Editor’s note: This story is part of a semester-long series exploring the local food scene.
In 2009, Bay and Lindsay Anthon began kicking around an idea. Bay, an avid beer drinker, loved the idea of opening a higher-end gastropub with a neighborhood feel. Three years later, he quit his job in the technology industry and opened Hopfields on 3110 Guadalupe Street, just north of the UT campus.
It’s been open for more than two months now, and Bay Anthon, co-owner of the restaurant, says that business has “surpassed our expectations.”
But opening a restaurant is not an overnight process. What went on in the three years after the idea was first sparked? The answer is a lot of hard work.
The behind-the-scenes effort that is required for starting a restaurant is not for those looking to make a quick buck.
“The process is very exhausting. It feels insurmountable,” Anthon said. “You have to think that it’s going to get done.”
Other restaurants are not as fortunate. Portabla, a bakery cafe on W. Sixth Street, closed its doors earlier this year. El Arbol, a trendy South American restaurant, closed abruptly in September last year after just two years of business, leaving 40 restaurant employees without a job. The group behind Shoreline Grill, a restaurant that sat on the shore of Lady Bird Lake for 23 years, filed for bankruptcy in August of 2010 and closed Jan. 31 of this year.
According to Scott Hentschel of the ELM Restaurant Group (owner of the acclaimed 24 Diner and the new beer garden and bakery, Easy Tiger), the major reason for the high rate of turnover in the restaurant industry is twofold. The most obvious, Hentschel said, is that new restaurants often start under-capitalized.
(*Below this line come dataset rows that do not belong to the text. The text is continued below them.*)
-- ==== Sys2Proof/Machine/Rounding.lean ====
section
/-!
DEFINITION. The meanings of FLOOR, CEIL, FROMINT, FROMFRAC, TOINT (41_fxu_rounding.md).
-/

namespace Sys2Proof.Machine

/-- FLOOR (R140). -/
def execFloor (rd rs1 rs2 : Reg) (s : State) : Host.Outcome State Fault Refusal := .next (s.fxu2 Fx.floor rd rs1 rs2)

/-- CEIL (R141). -/
def execCeil (rd rs1 rs2 : Reg) (s : State) : Host.Outcome State Fault Refusal := .next (s.fxu2 Fx.ceil rd rs1 rs2)

/-- FROMINT (R142). -/
def execFromint (rd rs1 : Reg) (s : State) : Host.Outcome State Fault Refusal := .next (s.fxu1 Fx.fromInt rd rs1)

/-- FROMFRAC (R143). -/
def execFromfrac (rd rs1 rs2 : Reg) (s : State) : Host.Outcome State Fault Refusal :=
  .next (s.fxu2 Fx.fromFrac rd rs1 rs2)

/-- TOINT (R144). -/
def execToint (rd rs1 : Reg) (s : State) : Host.Outcome State Fault Refusal := .next (s.fxu1 Fx.toInt rd rs1)

end Sys2Proof.Machine
end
This initial problem “is difficult to overcome,” he said. The second reason is that “it’s the hardest business in the world. If you don’t treat it like a business, it gets away from you very quickly,” Hentschel said.
One of the complicating factors of starting a new restaurant in Austin is the permitting process. In fact, Anthon says, the only thing more difficult than dealing with the city is the swing factor, or, as he calls it, “the insurmountable unknown.”
The city of Austin requires that restaurant businesses have an operating permit, a health department review, Certificate of Occupancy, building permits in which the business must report all equipment (from vent hoods and ice cream dispensers to individual food processors and mixers), a food manager certification and, if the restaurant plans to sell alcohol, a liquor license.
The costs add up quickly, but as Anthon and Hentschel agreed, it’s not the cost of the permitting itself that is the problem.
“The delays caused by permitting are a big part of our start-up costs,” Hentschel said. In the restaurant industry, time is money and in that sense, permitting is exorbitantly expensive.
Hentschel said that to many, the opening of a restaurant “appears to be a romantic endeavor, but’s far from romantic.” So with all the barriers to entry that culinary entrepreneurs face, why even venture into the highly competitive industry?
It’s ultimately about the outcome. For Hentschel, it’s about seeing a huge plan “come together with the most creative people you can find and turning them loose.” For Anthon, it’s the manifestation of his “pure experience of 15 years of loving beer” that is the tangible return on years of tiresome work.